Example 1: The Sonic Grid of Letterforms
A typographic score could present words in a gridded matrix, where the vertical axis determines pitch range or harmonic spectrum, while the horizontal axis determines temporal unfolding or rhythmic density. Bolder, larger text may function as sound anchors, while faded or italicized letters function as transitional elements.
Example 2: Text as Kinetic Notation
Taking inspiration from Ruscha’s liquid-like distortions, a score could present words that visually melt, fracture, or collapse, requiring the performer to sonically interpret their rate of deformation. If a word in the score visually dissolves, a performer might gradually introduce granular synthesis, microtonal inflections, or bowed textures that fade into indistinction.

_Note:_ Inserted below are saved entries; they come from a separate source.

/-- Decode rows 10, 11, 12, 13 of the ARM table. -/
theorem test_decode_arm_8 :
    decodeTableWord 32 0xA86D080C = some (.stmda .ge true true 13 2060) ∧
    decodeTableWord 32 0x5873F3EE = some (.ldmda .pl true true 3 62446) ∧
    decodeTableWord 32 0x38AF33BC = some (.stmia .cc false true 15 13244) ∧
    decodeTableWord 32 0x7894487F = some (.ldmia .vc false false 4 18559) ∧
    decodeTableWord 32 0x296D59CC = some (.stmdb .cs true true 13 22988) ∧
    decodeTableWord 32 0x29152B07 = some (.ldmdb .cs false false 5 11015) ∧
    decodeTableWord 32 0x69C90CC1 = some (.stmib .vs true false 9 3265) ∧
    decodeTableWord 32 0x399FE29E = some (.ldmib .cc false false 15 58014) ∧
    decodeTableWord 32 0x9AA4E65A = some (.b .ls 10806874) ∧
    decodeTableWord 32 0x8B77A777 = some (.bl .hi 7841655) ∧
    decodeTableWord 32 0x2D3DBADC = some (.ldcStcUndefined .cs true false false true true 13 11 10 220) ∧
    decodeTableWord 32 0xCE9D7A48 = some (.cdp .gt 9 13 7 10 2 8) := by decide

/-- Decode rows 14, 15 of the ARM table. -/
theorem test_decode_arm_9 :
    decodeTableWord 32 0x2E2FC5D9 = some (.mcr .cs 1 15 12 5 6 9) ∧
    decodeTableWord 32 0x6E39CBFE = some (.mrc .vs 1 9 12 11 7 14) ∧
    decodeTableWord 32 0xBF223CC9 = some (.swi .lt 2243785) := by decide

/-- Decode rows 1, 2, 3 of the Thumb table. -/
theorem test_decode_thumb_10 :
    decodeTableWord 16 0x1854 = some (.tAddReg 1 2 4) ∧
    decodeTableWord 16 0x1BBC = some (.tSubReg 6 7 4) ∧
    decodeTableWord 16 0x1D16 = some (.tAddImm3 4 2 6) ∧
    decodeTableWord 16 0x1EF5 = some (.tSubImm3 3 6 5) ∧
    decodeTableWord 16 0x071E = some (.tLslImm 28 3 6) ∧
    decodeTableWord 16 0x0C1E = some (.tLsrImm 16 3 6) ∧
    decodeTableWord 16 0x17B5 = some (.tAsrImm 30 6 5) ∧
    decodeTableWord 16 0x25EA = some (.tMovImm 5 234) ∧
    decodeTableWord 16 0x2FCC = some (.tCmpImm 7 204) ∧
    decodeTableWord 16 0x3173 = some (.tAddImm8 1 115) ∧
    decodeTableWord 16 0x3902 = some (.tSubImm8 1 2) := by decide

/-- Decode row 4 of the Thumb table. -/
theorem test_decode_thumb_11 :
    decodeTableWord 16 0x403D = some (.tAnd 7 5) ∧
    decodeTableWord 16 0x407B = some (.tEor 7 3) ∧
    decodeTableWord 16 0x408A = some (.tLslReg 1 2) ∧
    decodeTableWord 16 0x40F7 = some (.tLsrReg 6 7) ∧
    decodeTableWord 16 0x4127 = some (.tAsrReg 4 7) ∧
    decodeTableWord 16 0x4166 = some (.tAdc 4 6) ∧
    decodeTableWord 16 0x41B3 = some (.tSbc 6 3) ∧
    decodeTableWord 16 0x41EC = some (.tRor 5 4) ∧
    decodeTableWord 16 0x4216 = some (.tTst 2 6) ∧
    decodeTableWord 16 0x426A = some (.tNeg 5 2) ∧
    decodeTableWord 16 0x428E = some (.tCmpReg 1 6) ∧
    decodeTableWord 16 0x42DE = some (.tCmn 3 6) := by decide

/-- Decode rows 4, 5, 6 of the Thumb table. -/
theorem test_decode_thumb_12 :
    decodeTableWord 16 0x4326 = some (.tOrr 4 6) ∧
    decodeTableWord 16 0x435D = some (.tMul 3 5) ∧
    decodeTableWord 16 0x439F = some (.tBic 3 7) ∧
    decodeTableWord 16 0x43EE = some (.tMvn 5 6) ∧
    decodeTableWord 16 0x445A = some (.tAddHi false true 3 2) ∧
    decodeTableWord 16 0x45B5 = some (.tCmpHi true false 6 5) ∧
    decodeTableWord 16 0x46FE = some (.tMovHi true true 7 6) ∧
    decodeTableWord 16 0x47D9 = some (.tBx true true 3 1) ∧
    decodeTableWord 16 0x4A54 = some (.tLdrPc 2 84) := by decide

/-- Decode rows 7, 8, 9 of the Thumb table. -/
theorem test_decode_thumb_13 :
    decodeTableWord 16 0x5065 = some (.tStrReg 1 4 5) ∧
    decodeTableWord 16 0x55AC = some (.tStrbReg 6 5 4) ∧
    decodeTableWord 16 0x58E5 = some (.tLdrReg 3 4 5) ∧
    decodeTableWord 16 0x5D17 = some (.tLdrbReg 4 2 7) ∧
    decodeTableWord 16 0x527E = some (.tStrhReg 1 7 6) ∧
    decodeTableWord 16 0x57D5 = some (.tLdsb 7 2 5) ∧
    decodeTableWord 16 0x5B3D = some (.tLdrhReg 4 7 5) ∧
    decodeTableWord 16 0x5E67 = some (.tLdsh 1 4 7) ∧
    decodeTableWord 16 0x62CC = some (.tStrImm 11 1 4) ∧
    decodeTableWord 16 0x68B5 = some (.tLdrImm 2 6 5) ∧
    decodeTableWord 16 0x7279 = some (.tStrbImm 9 7 1) ∧
    decodeTableWord 16 0x7D33 = some (.tLdrbImm 20 6 3) := by decide

/-- Decode rows 10, 11, 12, 13, 14, 15 of the Thumb table. -/
theorem test_decode_thumb_14 :
    decodeTableWord 16 0x85F1 = some (.tStrhImm 23 6 1) ∧
    decodeTableWord 16 0x8C5D = some (.tLdrhImm 17 3 5) ∧
    decodeTableWord 16 0x9362 = some (.tStrSp 3 98) ∧
    decodeTableWord 16 0x9A95 = some (.tLdrSp 2 149) ∧
    decodeTableWord 16 0xA79B = some (.tAddPc 7 155) ∧
    decodeTableWord 16 0xAF62 = some (.tAddSpRd 7 98) ∧
    decodeTableWord 16 0xB00F = some (.tAddSpImm 15) ∧
    decodeTableWord 16 0xB0EB = some (.tSubSpImm 107) ∧
    decodeTableWord 16 0xB494 = some (.tPush false 148) ∧
    decodeTableWord 16 0xBD02 = some (.tPop true 2) ∧
    decodeTableWord 16 0xC3DC = some (.tStmia 3 220) ∧
    decodeTableWord 16 0xC955 = some (.tLdmia 1 85) := by decide

/-- Decode rows 16, 17, 18, 19, 20 of the Thumb table. -/
theorem test_decode_thumb_15 :
    decodeTableWord 16 0xDFEE = some (.tSwi 238) ∧
    decodeTableWord 16 0xDE8D = some (.tUndefinedDe 141) ∧
    decodeTableWord 16 0xD85B = some (.tBCond .hi 91) ∧
    decodeTableWord 16 0xE4AC = some (.tB 1196) ∧
    decodeTableWord 16 0xEB00 = some (.tUndefinedE8 768) ∧
    decodeTableWord 16 0xF79C = some (.tBlFirst 1948) ∧
    decodeTableWord 16 0xFCF6 = some (.tBlSecond 1270) ∧
    decodeTableWord 16 0xB8C2 = some (.tUndefinedB 2242) := by decide

/-! ### One meaning each -/

/-- V-DP-1. -/
theorem test_and :
    regsOf (run 0xE21100FF ((arm |> put [(.r1, 0x12345680)]) |> flags false false true false)) [.r0] =
      some [0x80] ∧
    flagsOf (run 0xE21100FF ((arm |> put [(.r1, 0x12345680)]) |> flags false false true false)) =
      some [false, false, true, false] := by decide

/-- V-DP-2. -/
theorem test_eor :
    regsOf (run 0xE0300000 ((arm |> put [(.r0, 0x1234)]) |> flags false false true true)) [.r0] =
      some [0x0] ∧
    flagsOf (run 0xE0300000 ((arm |> put [(.r0, 0x1234)]) |> flags false false true true)) =
      some [false, true, true, true] := by decide

/-- V-DP-3. -/
theorem test_sub :
    regsOf (run 0xE0510002 (arm |> put [(.r1, 0x80000000), (.r2, 0x1)])) [.r0] = some [0x7FFFFFFF] ∧
    flagsOf (run 0xE0510002 (arm |> put [(.r1, 0x80000000), (.r2, 0x1)])) =
      some [false, false, true, true] := by decide

/-- V-DP-4. -/
theorem test_rsb :
    regsOf (run 0xE2610000 ((arm |> put [(.r1, 0x1)]) |> flags false true false true)) [.r0] =
      some [0xFFFFFFFF] ∧
    flagsOf (run 0xE2610000 ((arm |> put [(.r1, 0x1)]) |> flags false true false true)) =
      some [false, true, false, true] := by decide

/-- V-DP-5. -/
theorem test_add :
    regsOf (run 0xE0910002 (arm |> put [(.r1, 0xFFFFFFFF), (.r2, 0x1)])) [.r0] = some [0x0] ∧
    flagsOf (run 0xE0910002 (arm |> put [(.r1, 0xFFFFFFFF), (.r2, 0x1)])) =
      some [false, true, true, false] := by decide

/-- V-DP-6. -/
theorem test_adc :
    regsOf (run 0xE0B10002 ((arm |> put [(.r1, 0x0), (.r2, 0xFFFFFFFF)]) |> flags false false true false)) [.r0] =
      some [0x0] ∧
    flagsOf (run 0xE0B10002 ((arm |> put [(.r1, 0x0), (.r2, 0xFFFFFFFF)]) |> flags false false true false)) =
      some [false, true, true, false] := by decide

/-- V-DP-7. -/
theorem test_sbc :
    regsOf (run 0xE0D10002 (arm |> put [(.r1, 0x5), (.r2, 0x5)])) [.r0] = some [0xFFFFFFFF] ∧
    flagsOf (run 0xE0D10002 (arm |> put [(.r1, 0x5), (.r2, 0x5)])) = some [true, false, false, false] := by decide

/-- V-DP-8. -/
theorem test_rsc :
    regsOf (run 0xE2F10000 (arm |> put [(.r1, 0x0)])) [.r0] = some [0xFFFFFFFF] ∧
    flagsOf (run 0xE2F10000 (arm |> put [(.r1, 0x0)])) = some [true, false, false, false] := by decide

/-- V-DP-9. -/
theorem test_tst :
    regsOf (run 0xE3100102 (arm |> put [(.r0, 0x7FFFFFFF)])) [.r0] = some [0x7FFFFFFF] ∧
    flagsOf (run 0xE3100102 (arm |> put [(.r0, 0x7FFFFFFF)])) = some [false, true, true, false] := by decide

/-- V-DP-10. -/
theorem test_teq :
    regsOf (run 0xE1300001 ((arm |> put [(.r0, 0x1234), (.r1, 0x1234)]) |> flags true false true true)) [.r0] =
      some [0x1234] ∧
    flagsOf (run 0xE1300001 ((arm |> put [(.r0, 0x1234), (.r1, 0x1234)]) |> flags true false true true)) =
      some [false, true, true, true] := by decide

/-- V-DP-11. -/
theorem test_cmp :
    regsOf (run 0xE3500001 ((arm |> put [(.r0, 0x0)]) |> flags false true true true)) [.r0] =
      some [0x0] ∧
    flagsOf (run 0xE3500001 ((arm |> put [(.r0, 0x0)]) |> flags false true true true)) =
      some [true, false, false, false] := by decide

/-- V-DP-12. -/
theorem test_cmn :
    regsOf (run 0xE3700001 (arm |> put [(.r0, 0xFFFFFFFF)])) [.r0] = some [0xFFFFFFFF] ∧
    flagsOf (run 0xE3700001 (arm |> put [(.r0, 0xFFFFFFFF)])) = some [false, true, true, false] := by decide

/-- V-DP-13. -/
theorem test_orr :
    regsOf (run 0xE1800201 ((arm |> put [(.r0, 0xF), (.r1, 0xF)]) |> flags true true true true)) [.r0] =
      some [0xFF] ∧
    flagsOf (run 0xE1800201 ((arm |> put [(.r0, 0xF), (.r1, 0xF)]) |> flags true true true true)) =
      some [true, true, true, true] := by decide

/-- V-DP-14. -/
theorem test_mov :
    regsOf (run 0xE1A0000F arm) [.r0] = some [0x8000008] := by decide

/-- V-DP-15. -/
theorem test_bic :
    regsOf (run 0xE3C000FF (arm |> put [(.r0, 0x1234)])) [.r0] = some [0x1200] := by decide

/-- V-DP-16. -/
theorem test_mvn :
    regsOf (run 0xE3F00000 arm) [.r0] = some [0xFFFFFFFF] ∧
    flagsOf (run 0xE3F00000 arm) = some [true, false, false, false] := by decide

/-- V-DP-17. -/
theorem test_mov_ror_reg :
    regsOf (run 0xE1A00271 ((arm |> put [(.r1, 0x80000001), (.r2, 0x20)]) |> flags false true false true)) [.r0] =
      some [0x80000001] ∧
    flagsOf (run 0xE1A00271 ((arm |> put [(.r1, 0x80000001), (.r2, 0x20)]) |> flags false true false true)) =
      some [false, true, false, true] := by decide

/-- V-DP-18. -/
theorem test_mov_lsr_reg :
    regsOf (run 0xE1B00231 ((arm |> put [(.r1, 0x80000000), (.r2, 0x21)]) |> flags false false true false)) [.r0] =
      some [0x0] ∧
    flagsOf (run 0xE1B00231 ((arm |> put [(.r1, 0x80000000), (.r2, 0x21)]) |> flags false false true false)) =
      some [false, true, false, false] := by decide

/-- V-DP-19. -/
theorem test_add_reg_shift_r15 :
    faultOf (run 0xE08F0211 arm) = some (.unpredictable .dpRegShiftR15) := by decide

/-- V-DP-20. -/
theorem test_mov_pc :
    regsOf (run 0xE1A0F000 (arm |> put [(.r0, 0x8000103)])) [.pc] = some [0x8000100] := by decide

/-- V-DP-22. -/
theorem test_movs_pc_no_spsr :
    faultOf (run 0xE1B0F00E arm) = some (.noSpsr) := by decide

/-- V-DP-23. -/
theorem test_tst_without_s :
    flagsOf (run 0xE3000000 ((arm |> put [(.r0, 0x5)]) |> flags true false true true)) =
      some [false, true, true, true] := by decide

/-- V-DP-21: the saved status word comes back. -/
theorem test_movs_pc :
    (next? (run 0xE1B0F00E (arm |> put [(.r14svc, 0x08000020)] |> inMode 0x13 |> setSpsr (Psr.ofWord 0x6000001F)))).map
      (fun u => (u.cpsr.toWord, u.regs.pc)) = some (0x6000001F, 0x08000020) := by decide

/-- V-DP-24: the restored T bit aligns the target. -/
theorem test_subs_pc_thumb :
    (next? (run 0xE25EF004 (arm |> put [(.r14irq, 0x08000016)] |> inMode 0x12 |> setSpsr (Psr.ofWord 0x0000003F)))).map
      (fun u => (u.cpsr.toWord, u.regs.pc)) = some (0x3F, 0x08000012) := by decide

Example 3: Negative Space and Sonic Silence
Just as Ruscha often emphasizes negative space as an active design component, a typographic score might utilize blank gaps, word fragmentation, or obscured lettering as a way to articulate silence, spatialized rests, or non-action in performance.

Beyond Ruscha: The Future of Typographic Scores
While Ruscha’s work provides a foundational visual model, typographic notation has the potential to expand in multiple directions:
  • Augmented Reality Scores: Using digital typography that changes in real time, reacting to performer input.
  • AI-Generated Word Scores: Allowing machine learning models to generate new typographic sonic structures based on linguistic and phonetic analysis.
  • Neural-Responsive Typography: Using brain-computer interfaces to dynamically alter the typographic score based on performer biofeedback.

Word as a Sonic Event
Ed Ruscha’s typographic paintings demonstrate that words are not simply vessels for meaning—they are material forms, perceptual fields, and objects of physical interaction. In the same way, typographic scores redefine how notation operates, shifting it from a linear system of musical instruction to an immersive, visually-driven sonic event.
Through the careful manipulation of font, spatial layout, and typographic architecture, a typographic score does not merely represent music—it becomes an active participant in its realization.